За короткий срок было умерщвлено и отравлено почти все живое на суше, в морях и океанах. Цветущая планета представила собой страшную картину: всюду непрерывно грохотали взрывы, пылали леса, горели хранилища нефтепродуктов, склады каменного угля, торфа. Из разрушенных плотин водохранилищ неслись, бурля, потоки закипевшей воды. Ядовитая гарь, дым и едкая пыль носились над Землей, смешиваясь с запахом горелого мяса. Рушились горные обвалы, начались землетрясения. Крики, стоны, вопли умиравших людей и животных покрывал жуткий вой сирен и гудков…

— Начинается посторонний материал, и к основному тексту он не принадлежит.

-- ==== Sys2Proof/Machine/Wire.lean ====
section
/-! DEFINITION. Sys2Proof/Machine/Wire.lean: ports, connections with their keys, and the frames they put on the wire
(spec/11_basin_links_and_topology.md, R407 and R413 to R417; spec/14_security.md, R519 to R522). Where the spec gives no
layout of the bodies of control frames, log 45 names the one taken. -/
namespace Sys2Proof
namespace Machine

/-! ### Packets -/

/-- CRC-16 of R435: polynomial 0x1021, initial value 0xFFFF, no reflection. -/
def crc16Byte (crc : Nat) (b : Byte) : Nat :=
  (List.range 8).foldl (fun c _ => if bit c 15 then ((c * 2) % 65536) ^^^ 0x1021 else (c * 2) % 65536) (crc ^^^ (b.toNat * 256))

/-- CRC-16 over bytes. -/
def crc16 (bs : List Byte) : Nat := bs.foldl crc16Byte 0xFFFF

end Machine

/-- Source node, destination node, source cove and window of a packet's header. -/
def Packet.ends : Packet → Nat × Nat × Nat × Nat
  | .request r => (r.srcNode, r.dstNode, r.srcCove, r.window)
  | .response r => (r.srcNode, r.dstNode, r.srcCove, r.window)
  | .resyncReq src dst _ => (src, dst, 0, 0)
  | .resyncAck src dst _ _ => (src, dst, 0, 0)
  | .control => (0, 0, 0, 0)

/-- Destination node of a packet. -/
def Packet.dst (p : Packet) : Nat := p.ends.2.1

/-- h of R435. -/
def Packet.hash (p : Packet) : Nat :=
  let (s, d, c, w) := p.ends
  Machine.crc16 (Machine.leBytes 2 s ++ Machine.leBytes 2 d ++ Machine.leBytes 1 c ++ Machine.leBytes 1 w)

/-- Bytes of the frame that carries a packet (Table 11.4; a resync frame holds at most 72). -/
def Packet.bytes : Packet → Nat
  | .request r => 0x40 + r.data.length
  | .response r => 0x40 + r.data.length
  | .resyncReq _ _ _ => 72
  | .resyncAck _ _ _ _ => 72
  | .control => 32

/-- R426: blocks of 64 bytes that a frame consumes. -/
def Packet.blocks (p : Packet) : Nat := (p.bytes + 63) / 64

/-- TYPE of Table 11.5. -/
def Packet.type : Packet → Nat
  | .request _ => 1
  | .response _ => 1
  | .resyncReq _ _ _ => 6
  | .resyncAck _ _ _ _ => 7
  | .control => 2

/-- The fields a frame shows on the wire. -/
def Packet.fields : Packet → List Nat
  | .request r => [r.opc, r.srcNode, r.dstNode, r.srcCove, r.window, r.tag, r.len, r.offset, r.ctr, r.ssn, r.gcnt]
  | .response r => [r.opc, r.srcNode, r.dstNode, r.status, r.tag, r.ssn]
  | .resyncReq s d p => [s, d, p]
  | .resyncAck s d p l => [s, d, p, l]
  | .control => []

namespace Machine

/-! ### Ports and connections -/

/-- Port entry of the image in force. -/
def State.portEntry (s : State) (p : Nat) : PortEntry :=
  match s.image with
  | some im => nth {} im.ports p
  | none => {}

/-- One port. -/
def State.port (s : State) (p : Nat) : PortX := vget {} s.lnk.ports p

/-- Change one port. -/
def State.modPort (s : State) (p : Nat) (f : PortX → PortX) : State :=
  { s with lnk := { s.lnk with ports := vmod s.lnk.ports p f } }

/-- R405: MODE of a port: 0 OFF, 1 NATIVE, 2 ETH; the odd port of a group at ×8 is OFF. -/
def State.portMode (s : State) (p : Nat) : Nat :=
  if p % 2 = 1 ∧ (s.portEntry (p - 1)).width4 = false then 0 else (s.portEntry p).mode

/-- The fitted ports (Table 11.1). -/
def State.portCount (s : State) : Nat := if s.fuses.variant = .s then 24 else 36

/-- The key of a connection: of a NATIVE port its one connection, of an ETH port one for each peer node (R418). -/
def State.connKey (s : State) (p node : Nat) : Nat :=
  65536 * p + (if s.portMode p = 1 then (s.portEntry p).peerNode else node)

/-- A connection. -/
def State.conn (s : State) (k : Nat) : Conn := SMap.get {} s.lnk.conns k

/-- Change a connection. -/
def State.modConn (s : State) (k : Nat) (f : Conn → Conn) : State :=
  { s with lnk := { s.lnk with conns := SMap.upd {} s.lnk.conns k f } }

/-! ### Keys of a connection (R518 to R520) -/

/-- Z = ECDH(LINK_KA, the node's listed key) (R518). -/
def State.linkZ (s : State) (node : Nat) : List Byte :=
  Config.ecdh (fusedSecret s.wh.destroyed 5 48) (match s.image with
    | some im => SMap.get [] im.links node
    | none => [])

/-- This node and its peer in ascending node ID, each with a value of its own. -/
def State.inOrder (s : State) (node own peer : Nat) : Nat × Nat × Nat × Nat :=
  if s.ownNode < node then (s.ownNode, node, own, peer) else (node, s.ownNode, peer, own)

/-- PRK of a connection (R519). -/
def State.linkPrk (s : State) (node : Nat) : List Byte :=
  let x := s.inOrder node s.lnk.inc (s.node node).inc
  hkdfExtract (leBytes 2 x.2.2.1 ++ leBytes 2 x.2.2.2) (s.linkZ node)

/-- The ASCII bytes of a label. -/
def asciiBytes (l : String) : List Byte := l.toList.map fun c => BitVec.ofNat 8 c.toNat

/-- K_ID, which protects IDENT (R519). -/
def State.identKey (s : State) (node : Nat) : List Byte :=
  let x := s.inOrder node 0 0
  hkdfExpand (s.linkPrk node) (asciiBytes "RVX9 ident" ++ leBytes 2 x.1 ++ leBytes 2 x.2.1) 32

/-- The keys of the direction to the peer and of the direction from it (R519). -/
def State.linkKeys (s : State) (node port peerPort nOwn nPeer : Nat) : List Byte × List Byte :=
  let x := s.inOrder node port peerPort
  let n := s.inOrder node nOwn nPeer
  let k := hkdfExpand (s.linkPrk node) (asciiBytes "RVX9 link" ++ leBytes 2 x.1 ++ leBytes 2 x.2.1 ++ leBytes 1 x.2.2.1 ++ leBytes 1 x.2.2.2 ++
    leBytes 8 n.2.2.1 ++ leBytes 8 n.2.2.2) 64
  if s.ownNode < node then (k.take 32, k.drop 32) else (k.drop 32, k.take 32)

/-- The 96-bit nonce (R520). -/
def State.frameNonce (s : State) (node : Nat) (control ident : Bool) (n : Nat) : Nat :=
  2 ^ 95 * b2n control + 2 ^ 94 * b2n ident + 2 ^ 93 * b2n (decide (node < s.ownNode)) + n % 2 ^ 64

/-! ### Basin frames (R370, R414, R417, R520) -/

/-- The link header (Table 11.5). -/
def linkHeader (type lane lsn ack : Nat) : List Byte := leBytes 1 type ++ leBytes 1 lane ++ leBytes 3 lsn ++ leBytes 3 ack

/-- The transaction header of a packet (Table 10.4). -/
def txHeader : Packet → List Byte
  | .request r => leBytes 1 r.opc ++ leBytes 1 (b2n r.flag + 2 * b2n r.pmask.isSome) ++ [0] ++ leBytes 1 r.aop ++ leBytes 2 r.srcNode ++
      leBytes 2 r.dstNode ++ leBytes 1 r.srcCove ++ leBytes 1 r.window ++ leBytes 2 r.tag ++ leBytes 2 r.len ++ leBytes 1 r.firstBe ++
      leBytes 1 r.lastBe ++ leBytes 5 r.offset ++ [0] ++ leBytes 2 r.ctr ++ leBytes 8 (r.pmask.getD 0)
  | .response r => leBytes 1 r.opc ++ [0] ++ leBytes 1 r.status ++ [0] ++ leBytes 2 r.srcNode ++ leBytes 2 r.dstNode ++ leBytes 1 r.srcCove ++
      leBytes 1 r.window ++ leBytes 2 r.tag ++ leBytes 2 r.data.length ++ List.replicate 18 0
  | _ => []

/-- The payload of a packet. -/
def packetPayload : Packet → List Byte
  | .request r => r.data
  | .response r => r.data
  | _ => []

/-- The route header: SRC_INC, HOPS, GCNT and SSN (Table 11.4). -/
def routeHeader (own hops : Nat) : Packet → List Byte
  | .request r => leBytes 2 r.inc ++ leBytes 1 hops ++ leBytes 1 r.gcnt ++ leBytes 4 r.ssn
  | .response r => leBytes 2 r.inc ++ leBytes 1 hops ++ leBytes 1 1 ++ leBytes 4 r.ssn
  | _ => leBytes 2 own ++ leBytes 1 hops ++ leBytes 1 1 ++ leBytes 4 0

/-- What a frame numbered by LSN encrypts. -/
def sealedPart : Packet → List Byte
  | .resyncReq s d p => leBytes 2 s ++ leBytes 2 d ++ leBytes 1 p ++ List.replicate 35 0
  | .resyncAck s d p l => leBytes 2 s ++ leBytes 2 d ++ leBytes 1 p ++ leBytes 3 l ++ List.replicate 32 0
  | p => txHeader p ++ packetPayload p

/-- LANE of Table 11.5. -/
def EgItem.lane (i : EgItem) : Nat := i.vl + 8 * i.sub + 16 * i.dim

/-- A frame numbered by LSN as it leaves on a connection: its headers in clear, the rest under AES-256-GCM. -/
def State.numberedFrame (s : State) (k lsn : Nat) (i : EgItem) : List Byte :=
  let c := s.conn k
  let head := linkHeader i.packet.type i.lane (lsn % 0x1000000) ((c.expect + 0x1000000 - 1) % 0x1000000) ++ routeHeader s.lnk.inc i.hops i.packet
  head ++ gcmSeal c.keyTx (s.frameNonce (k % 65536) false false lsn) head (sealedPart i.packet)

/-- Numbers of a width in bits, the first in the lowest place. -/
def packBits (w : Nat) (l : List Nat) : Nat := l.foldr (fun x v => x % 2 ^ w + 2 ^ w * v) 0

/-- The body of a control frame behind its counter, by TYPE (log 45). -/
def controlBody : Nat → List Nat → List Byte
  | 3, [lsn] => leBytes 3 lsn
  | 4, freed => leBytes 40 (packBits 20 freed)
  | 5, n :: node :: pos :: inc :: port :: mode :: blocks =>
    leBytes 8 n ++ leBytes 2 node ++ leBytes 2 pos ++ leBytes 2 inc ++ leBytes 1 port ++ leBytes 1 mode ++ leBytes 24 (packBits 12 blocks)
  | _, _ => []

/-- A control frame as it leaves on a connection (R520). -/
def State.controlFrame (s : State) (k kind : Nat) (fields : List Nat) : List Byte :=
  let c := s.conn k
  let ident := decide (kind = 5)
  let n := if ident then s.lnk.identCtr else c.ctlTx
  let ack := if kind = 2 then nth 0 fields 0 else (c.expect + 0x1000000 - 1) % 0x1000000
  let head := linkHeader kind 0 0 ack ++ leBytes 8 n
  head ++ gcmSeal (if ident then s.identKey (k % 65536) else c.keyTx) (s.frameNonce (k % 65536) true ident n) head (controlBody kind fields)

/-! ### Routed frames (R413, R415) -/

/-- Bytes in network byte order. -/
def beBytes (n v : Nat) : List Byte := (leBytes n v).reverse

/-- The CRC-32 of IEEE 802.3 of one more byte. -/
def crc32Byte (crc : Nat) (b : Byte) : Nat :=
  (List.range 8).foldl (fun c _ => if c % 2 = 1 then (c / 2) ^^^ 0xEDB88320 else c / 2) (crc ^^^ b.toNat)

/-- The CRC-32 of IEEE 802.3. -/
def crc32 (bs : List Byte) : Nat := (bs.foldl crc32Byte 0xFFFFFFFF) ^^^ 0xFFFFFFFF

/-- The sum of the sixteen-bit words of bytes in network byte order. -/
def sumWords : List Byte → Nat
  | a :: b :: r => 256 * a.toNat + b.toNat + sumWords r
  | [a] => 256 * a.toNat
  | [] => 0

/-- Fold a sum to sixteen bits with its carries. -/
def foldCarry (n : Nat) : Nat :=
  let a := n % 65536 + n / 65536
  let b := a % 65536 + a / 65536
  b % 65536 + b / 65536

/-- The UDP checksum over a pseudo-header and a datagram. -/
def udpChecksum (pseudo dgram : List Byte) : Nat :=
  let c := 0xFFFF - foldCarry (sumWords (pseudo ++ dgram))
  if c = 0 then 0xFFFF else c

/-- The IPv6 address of a node: ETH_PREFIX and the interface ID (R415). -/
def State.nodeAddress (s : State) (node : Nat) : List Byte :=
  beBytes 8 (match s.image with
    | some im => im.portsHead.ethPrefix
    | none => 0) ++ beBytes 8 node

/-- The routed frame that carries a Basin frame on an ETH port (Table 11.6). -/
def State.routedFrame (s : State) (p peer vl h : Nat) (frame : List Byte) : List Byte :=
  let e := s.portEntry p
  let im := (s.image.map fun im => im.portsHead).getD {}
  let n := 8 + frame.length
  let src := s.nodeAddress s.ownNode
  let dst := s.nodeAddress peer
  let udp (sum : Nat) : List Byte := beBytes 2 (0xC000 + h % 0x4000) ++ beBytes 2 im.ethUdp ++ beBytes 2 n ++ beBytes 2 sum ++ frame
  let sum := udpChecksum (src ++ dst ++ beBytes 4 n ++ beBytes 4 17) (udp 0)
  let ip := beBytes 4 (6 * 2 ^ 28 + nth 0 im.dscp vl * 2 ^ 22 + h) ++ beBytes 2 n ++ [17, 64] ++ src ++ dst
  let body := beBytes 6 e.nextMac ++ beBytes 6 (s.fuses.macBase + p) ++ beBytes 2 0x8100 ++ beBytes 2 (8192 * vl + e.vid) ++ beBytes 2 0x86DD ++ ip ++ udp sum
  body ++ leBytes 4 (crc32 body)

/-- The bytes a port sends for a Basin frame of a connection: the frame itself, or the routed frame around it. -/
def State.onWire (s : State) (p k vl h : Nat) (frame : List Byte) : List Byte :=
  if s.portMode p = 2 then s.routedFrame p (k % 65536) vl h frame else frame

/-- The bytes that a frame of `n` bytes counts against the Basin egress grant of its port (R407). -/
def State.frameCharge (s : State) (p n : Nat) : Nat := if s.portMode p = 2 then 70 + n + 20 else n + 8

/-- Bytes on the wire of a port, recorded. -/
def State.putWire (s : State) (p : Nat) (b : List Byte) : State := { s with lnk := { s.lnk with wire := s.lnk.wire ++ [(p, b)] } }

/-- Send a control frame of a connection on a port; the house is charged for it (R407, R401). -/
def State.control (s : State) (p k kind : Nat) (fields : List Nat) : State :=
  let b := s.controlFrame k kind fields
  let h := (Packet.resyncReq s.ownNode (k % 65536) 0).hash
  let s := (s.bump (portOff p 0x48) 1).emit (.frame p kind fields)
  let s := (s.putWire p (s.onWire p k 0 h b)).spend 2 p 0 (s.frameCharge p (32 + (controlBody kind fields).length))
  if kind = 5 then { s with lnk := { s.lnk with identCtr := s.lnk.identCtr + 1 } } else s.modConn k fun c => { c with ctlTx := c.ctlTx + 1 }

/-- The IDENT fields that this package sends (R441). -/
def State.identFields (s : State) (p : Nat) : List Nat :=
  let x := s.port p
  let e := s.portEntry p
  [s.ownNode, s.lnk.pos, s.lnk.inc, p, s.portMode p] ++
    (if s.portMode p = 1 then (List.range 16).map fun c => nth 0 e.vlAlloc (c / 2) - nth 0 x.heldBlocks c else [])

/-- Send an IDENT on a connection with its N: a fresh one, or where the exchange has begun the one already sent (R519). The
free blocks of an IDENT that opens a connection start its counts of freed blocks anew (R427, R428). -/
def State.sendIdent (s : State) (p k : Nat) (fresh : Bool) : State :=
  let d := s.draw
  let s := if fresh || decide ((s.conn k).nOwn = 0) then d.2.modConn k fun c => { c with nOwn := d.1 % 2 ^ 64 } else s
  let s := if (s.conn k).isOpen then s else s.modConn k fun c => { c with freedOut := List.replicate 16 0, reported := List.replicate 16 0 }
  s.control p k 5 ((s.conn k).nOwn :: s.identFields p)

end Machine

end Sys2Proof
end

Из девяти миллиардов людей, составляющих когда-то великое Человечество, чудом уцелело несколько сотен человек. Остальные погибли смертью, недостойной для разумного существа, способом массового самоубийства, которое подготавливалось методично, неотвратимо, на самом высоком научном уровне…
Она слушала его ужасное повествование, широко раскрыв глаза. А он в нарушение запрета, будто стремясь опровергнуть ее упрек в том, что хочет скрыть правду от потомков, выложил ей все, что было ему известно о страшном апокалипсисе. Он подавал ей самые жуткие факты без всяких страстей и эмоций, как эксперт, а она ловила каждое слово как откровение пророка.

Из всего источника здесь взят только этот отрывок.